I haven't used qwen3 max yet, but my gut feeling is that they are benchmaxxing. If I were to rate the open models worth using by rank it'd be:

- Minimax

- GLM

- Deepseek

segmondy · 2026-01-26T16:53:47 1769446427

Your ranking is way off, Deepseek crushes Minimax and GLM. It's not even a competition.

orangebread · 2026-01-26T17:37:24 1769449044

Yeah, I get there's nuance between all of them. I ranked Minimax higher for its agentic capabilities. In my own usage, Minimax's tool calling is stronger than Deepseek's and GLM.

xcodevn · 2026-01-26T15:42:11 1769442131

My observation is that vibe-coded applications are significantly lower quality than traditional software. Anthropic software (which they claim to be 90% vibe coded) is extremely buggy, especially the UI.

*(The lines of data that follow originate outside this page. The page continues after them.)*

-- ==== Sys2Proof/Machine/Copy.lean ====
section
/-! DEFINITION. Copies (R240 to R249): descriptors and their checks, the issue of a slice, and the steps COPY_COMPLETE and
COPY_FAULT. -/

namespace Sys2Proof.Machine

/-! Descriptors (R240, R241). -/

/-- The sixteen words of a descriptor. -/
abbrev CDesc := List W64

namespace CDesc

def w (d : CDesc) (i : Nat) : Nat := (d.getD i 0).toNat
def mode (d : CDesc) : Nat := Word.bits (d.w 0) 2 0
def esz (d : CDesc) : Nat := Word.bits (d.w 0) 9 8
def bytes (d : CDesc) : Nat := 2 ^ d.esz
def ndim (d : CDesc) : Nat := Word.bits (d.w 0) 15 12
def transpose (d : CDesc) : Bool := Word.bit (d.w 0) 21
def biasIdx (d : CDesc) : Nat := Word.bits (d.w 0) 27 22
def comp (d : CDesc) : Nat := Word.bits (d.w 0) 31 30
def far (d : CDesc) : Nat := d.w 1
def near (d : CDesc) : Nat := d.w 2
def compl (d : CDesc) : Nat := d.w 3
def aux (d : CDesc) : Nat := d.w 14
def mask (d : CDesc) : Nat := d.aux % 256
def fs (d : CDesc) (k : Nat) : Int := Word.toSigned 28 (d.w (4 + k) / 2 ^ 36)
def ns (d : CDesc) (k : Nat) : Int := Word.toSigned 20 (Word.bits (d.w (4 + k)) 35 16)
def ext (d : CDesc) (k : Nat) : Nat := Word.bits (d.w (4 + k)) 15 0 + 1
/-- Whether the copy's lines stay in L2 (R175, BYPASS). -/
def keep (d : CDesc) : Bool := d.w 15 / 2 ^ 24 % 4 != 2
/-- The dimensions inside the outermost one. -/
def inner (d : CDesc) : List Nat := List.range (d.ndim - 1)

/-- The lowest and the end of the near bytes the whole descriptor addresses (R231). -/
def nearRange (d : CDesc) : Int × Int :=
  let span (k : Nat) : Int := d.ns k * ((d.ext k : Int) - 1)
  let lo := (List.range d.ndim).foldl (fun a k => a + min 0 (span k)) 0
  let hi := (List.range d.ndim).foldl (fun a k => a + max 0 (span k)) 0
  (d.near + d.bytes * lo, d.near + d.bytes * hi + d.bytes)

/-- The bytes a whole copy moves (R243). DESIGN CHOICE: those of a CPYM count once, whatever the number of its destinations (log 109). -/
def total (d : CDesc) : Nat := (List.range d.ndim).foldl (fun n k => n * d.ext k) d.bytes

end CDesc

/-- The first descriptor check of R243 that fails: word index and the low bit of the field (log 19). -/
def descFault (f : CpyForm) (d : CDesc) (lo cnt : Nat) : Option (Nat × Nat) :=
  let c := d.w 0
  let pol := d.w 15
  let checks : List (Bool × Nat × Nat) := [
    (3 < d.mode || (f == .cpyg && 1 < d.mode) || (f == .cpym && d.mode != 0 && d.mode != 2), 0, 0),
    (Word.bits c 7 3 != 0, 0, 3),
    (d.transpose && d.esz == 3, 0, 8),
    (Word.bits c 11 10 != 0, 0, 10),
    (d.ndim == 0 || 10 < d.ndim, 0, 12),
    (Word.bits c 20 16 != 0, 0, 16),
    (d.transpose && (f == .cpyg || f == .cpym || d.mode != 0), 0, 21),
    (Word.bits c 29 28 != 0, 0, 28),
    (d.comp == 3, 0, 30),
    (2 ^ 32 ≤ c, 0, 32),
    (d.mode == 2 && 2 ^ 32 ≤ d.far, 1, 32),
    (d.mode != 3 && 2 ^ 32 ≤ d.near, 2, 32),
    (d.comp == 2 && d.compl != 0, 3, 0),
    (d.comp == 0 && 2 ^ 32 ≤ d.compl, 3, 32),
    (d.transpose && d.fs 0 != 0, 4, 36)] ++
    ((List.range 10).map fun k => (d.ndim ≤ k && d.w (4 + k) != 0, 4 + k, 0)) ++ [
    (decide (2 ^ 31 ≤ d.total), 3 + d.ndim, 0),
    (decide (d.ext (d.ndim - 1) < lo + cnt), 3 + d.ndim, 0),
    (f == .cpy && d.aux != 0, 14, 0),
    (f == .cpym && d.mask == 0, 14, 0),
    (f == .cpym && Word.bits d.aux 31 8 != 0, 14, 8),
    (pol % 8 != 0, 15, 0),
    (Word.bits pol 5 3 != 0, 15, 3),
    (Word.bits pol 7 6 != 0, 15, 6),
    (Word.bits pol 25 24 == 3, 15, 24),
    (decide (2 ^ 26 ≤ pol), 15, 26)]
  (checks.find? (·.1)).map (·.2)
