/-- MLOOP (R278). -/
def execMloop (f : MFmt) (reuse : Bool) (x : Args) (s : State) : Out :=
  matrixForm (.mloop f reuse x) s fun c x h p =>
    let b := (sregOf x.b).getD 0
    let m := mctl f (c.s b) (c.s (b + 1))
    let a := match x.a with | .v i => i.toNat | _ => 0
    let n := p.crec.vregs
    let ill : Out := trapOut s c { trap := .illegalOperand }
    let src : Option Nat :=
      match c.ex, m.aself with
      | .str _ i, true => some i
      | _, true => none
      | _, false => if p.live.contains m.astr then some m.astr else none
    match src.bind fun i => (s.strand? h i).map fun t => (i, t) with
    | none => trapOut s c { trap := .matrixSource, d0 := BitVec.ofNat 64 m.astr }
    | some (i, t) =>
      if m.ksteps = 0 || 39 < m.ainc || !m.zero || (m.sparse && (m.binc != 0 || f == .e2m1)) ||
          n ≤ a + 16 * m.ainc * (m.ksteps - 1) + 15 || (f == .e2m1 && n ≤ m.asreg + m.asinc * (m.ksteps - 1)) ||
          (reuse && m.ainc != 0 && 16 < m.ksteps) ||
          (m.sparse && (match p.sparse with | some q => decide (q.nbc ≤ m.baddr) | none => false)) then ill
      else if m.sparse && p.sparse.isNone then trapOut s c { trap := .matrixState }
      else
        let (lo, hi) := mloopRange f m p.sparse
        if !m.sparse && m.baddr % 32 ≠ 0 then trapOut s c { trap := .misaligned, d0 := BitVec.ofNat 64 m.baddr }
        else if !m.sparse && m.sbaddr % 32 ≠ 0 then trapOut s c { trap := .misaligned, d0 := BitVec.ofNat 64 m.sbaddr }
        else if lo < 0 ∨ (p.spBytes : Int) < hi then trapOut s c { trap := .spRange, d0 := BitVec.ofNat 64 m.baddr }
        else
          match s.opPoison p false lo.toNat hi.toNat with
          | some q => trapOut s c q
          | none =>
            awaitGroup s c (.mloop f reuse x) fun _ => ordered s c false false fun _ =>
            let key := State.coreKey p.die (p.core.getD 0x7F)
            if 8 ≤ m.ksteps && !(s.core key).grant.granted then waitOut (askGrant s p)
            else
              let slabs := (List.range (if m.ainc = 0 then 1 else m.ksteps)).map fun k => slabOf t (a + 16 * m.ainc * k)
              let scales := if f != .e2m1 then []
                else (List.range (if m.asinc = 0 then 1 else m.ksteps)).map fun k => regOfAll t (m.asreg + k)
              let l : Latch := {
                strand := i, a := a, ainc := m.ainc, ksteps := m.ksteps, fmt := f, asreg := m.asreg, asinc := m.asinc,
                slabs := slabs, scales := scales }
              let steps : List (Nat × Int) := if m.sparse then [] else
                (List.range m.ksteps).map fun (k : Nat) => (k, (m.baddr : Int) + 32 * m.binc * (k : Int))
              enqueue s c h p [tileOf x.c]
                (.mloop reuse l m.baddr m.binc m.sbaddr m.sbinc (if m.sparse then p.sparse else none)) steps
                (some (lo.toNat, hi.toNat)) id

/-- The tiles of a mask. -/
def maskTiles (m : Nat) : List Nat := (List.range 16).filter fun t => Word.bit m t

/-- A mask of tiles below the allocation (R281, R286). -/
def tileMaskOk (p : Panel) (m : Nat) : Bool := m < 2 ^ 16 && (maskTiles m).all fun t => t < p.crec.ntiles

/-- MZERO (R281). -/
def execMzero (x : Args) (s : State) : Out :=
  matrixForm (.mzero x) s fun c x h p =>
    let m := c.uni .w64 x.a
    if !tileMaskOk p m then trapOut s c { trap := .illegalOperand }
    else if m = 0 then .next (s.advance c)
    else enqueue s c h p (maskTiles m) .mzero ((maskTiles m).map fun t => (t, (0 : Int))) none id

/-- MLDT (R282). -/
def execMldt (x : Args) (s : State) : Out :=
  matrixForm (.mldt x) s fun c x h p =>
    let a := c.uni .w32 x.a
    let pitch := c.uni .w64 x.b
    if a % 4 ≠ 0 then trapOut s c { trap := .misaligned, d0 := BitVec.ofNat 64 a }
    else if pitch % 4 ≠ 0 || pitch < 256 || 262140 < pitch then trapOut s c { trap := .illegalOperand }
    else if p.spBytes < a + 63 * pitch + 256 then trapOut s c { trap := .spRange, d0 := BitVec.ofNat 64 a }
    else
      match s.opPoison p false a (a + 63 * pitch + 256) with
      | some q => trapOut s c q
      | none =>
        ordered s c false false fun _ =>
          enqueue s c h p [tileOf x.c] (.mldt a pitch) [(0, 0)] (some (a, a + 63 * pitch + 256)) id

/-- MADDT (R283). -/
def execMaddt (x : Args) (s : State) : Out :=
  matrixForm (.maddt x) s fun c x h p => enqueue s c h p [tileOf x.a] (.madd (tileOf x.b) x.ar) [(0, 0)] none id

/-- Gen of every lane of the issuing strand (R284). -/
def gensOf (s : State) (c : Cx) : List Nat :=
  (List.range 32).map fun l =>
    genAt (s.ctxReg (s.site c.ex).1 (s.ctxOf c.ex) 0x39).toNat (laneIdent s c.ex l) (c.lane l).sr.toNat

/-- rnd(m, n) (R284). -/
def tileRnd (gens : List Nat) (i : Nat) : Nat :=
  let m := i / 64
  let n := i % 64
  mix64 (gens.getD (n / 2) 0 ^^^ m) / 2 ^ (16 * (n % 2)) % 2 ^ 16

/-- MCVT (R283, R284): the counters of RND = SR advance even where no lane is active (R155; log 20). -/
def execMcvt (x : Args) (s : State) : Out :=
  matrixForm (.mcvt x) s (fun c x h p =>
    enqueue s c h p [tileOf x.a] (.mcvt (tileOf x.b) (fmtDst x.c) x.ar (if x.ar.rnd == .sr then gensOf s c else [])) [(0, 0)] none
      fun s => s.bumpSr c x.ar) fun c x => (s.advance c).bumpSr c x.ar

gowld · 2026-01-26T15:59:27 1769443167

That's a misunderstanding based on loose definition of "vibe coding". When companies threw around the "90% of code is written by AI" claims, they were referring to counting characers of autocomplete basing on users actually typing code (most of which was eequivalent to "AI generated" code by Eclipse tab-completion decade ago), and sometimes writing hyperlocal prompts for a single method.

We can identify 3 levels of "vibe coding":

1. GenAI Autocomplete

2. Hyperlocal prompting about a specific function. (Copilot's orginal pitch)

3. Developing the app without looking at code.

Level 3 is hardly considered "vibe" coding, and Level 2 is iffy.

"90% of code written by AI" in some non-trivial contexts only very recently reached level 3.

I don't think it ever reached Level 2, because that's just a painfully tedious way of writing code.

xcodevn · 2026-01-26T16:16:17 1769444177

I believe Anthropic is already doing Level 3 vibe coding for >90% of their code.

doug_durham · 2026-01-26T16:24:04 1769444644

They have not said that. They've only said that most of their code is written by Claude. That is different than "vibe coding". If competent engineers review the code then it is little different than any coding.

xcodevn · 2026-01-26T16:36:53 1769445413

IIRC, the Claude Code creator mentioned that all the PRs are reviewed by humans, just like normal human PRs. So yes, humans still look at the code at the review stage. Though I still consider this to be level 3, but anyway, this is just a matter of definition.

andai · 2026-01-26T16:02:58 1769443378

I mostly work at level 2, and I call it "power coding", like power armor, or power tools. Your will and your hand still guides the process continuously. But now your force is greatly multiplied.